People eat with their noses as much as their taste buds. Here, your eyes are also integral to the process. Every course comes out on different pottery. Some is elegant with sophisticated glazes and delicate painted patterns. Some rough and homespun. There are little boxes and lidded bowls to open up to reveal treasures inside. Shapes vary from simple circles and squares to dishes in the shape of leaves or sea shells. One particularly pleasing crescent resembled an overturned samurai helmet. There must be a large room in the house just for storing all the ceramics. Through 18 courses over two nights I never saw anything used twice.

That visual pleasure extends to both your surroundings and the ceremony with which you're served. The first night we were in a room overlooking the gardens, the second in perhaps the finest room in the house, with windows on three sides giving you a panorama of the hills as the sun faded and twinkling electric light took over. (Perhaps dining in this room is also part of the upgrade?)
It is an unprecedented luxury to get top-restaurant quality service when there are just two of you in the room, and this is probably the most luxurious element of the kaiseki experience. Our servers were different over the two nights, both in exquisite kimono and with a grace of movement that illustrates why Japanese ladies have become legendary for their elegance. The vegetable hotpot on our second night was more extraordinary for its segmented, three-tiered pot and the way our hostess unstacked it and poured broth from the top piece than it was for the taste. (Which was also very good.)

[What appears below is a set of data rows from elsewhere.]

-- ==== Sys2Proof/Machine/Reserved.lean ====
section
/-! DEFINITION. The two reserved opcodes (R102, R103): each takes the undefined-opcode fault (R106). -/

namespace Sys2Proof.Machine

/-- `raise Fault(UndefinedOpcode)` with the fetched word and its address, the pc being already past it. -/
def State.undefinedOpcode (s : State) (word : Word) : State :=
  s.raiseFault { cause := .undefinedOpcode, word := word, addr := s.pc - 1#16 }

/-- Reserved opcode 1000 (R102). -/
def execReserved1000 (ign : BitVec 12) (s : State) : Host.Outcome State Fault Refusal :=
  .next (s.undefinedOpcode (encode (.reserved1000 ign)))

/-- Reserved opcode 1101 (R103). -/
def execRes (ign : BitVec 12) (s : State) : Host.Outcome State Fault Refusal :=
  .next (s.undefinedOpcode (encode (.res ign)))

end Sys2Proof.Machine
end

The food experience at Yoshida Sando extends to extraordinary breakfasts. On our first morning, the staff was horrified to realise that they'd misread our instructions and had prepared a Japanese rather than Western breakfast. While they could swap out the tea for coffee, the food itself takes too much preparation time for a last-minute change, so we experienced one full-on, gourmet Japanese breakfast in the panoramic dining room. Another profusion of plates and bowls (eight), different again from the night before, brought us grilled fish left to cool to room temperature, broth you were meant to enhance with tofu, seaweed and spring onions, pickles, rice and fruit. I'm a fan of sweet stuff at breakfast and like some differentiation between the first meal and the others of the day, so I wouldn't make a habit of this. But the variety was great fun and the English-language Japan Times waiting on the table for us a nice touch.

The second morning's Western breakfast proved that Yoshida Sanso's kitchen can handle foreign food as well as their native cuisine. Buttery scrambled eggs, sausage with crisp skins and soft interiors, meaty bacon, artfully cut fruit and a basket of still-warm pastries that could go head-to-head with anything in Paris or Copenhagen.
Eating at Yoshida Sanso was tremendous fun and satisfied our desire for fine dining while we were in Japan. While we loved the experience, we were content to go for much simpler meals for the rest of the trip, usually sushi or multi-element set menus that give you a small sense of the variety of kaiseki but are much humbler in scope, sophistication and price. I join the chorus of travel writers, however, in encouraging everyone to try kaiseki at least once if you're visiting Japan. And if you can afford to splurge on Yoshida Sanso, you'll be doing it at a level of quality fit for royalty.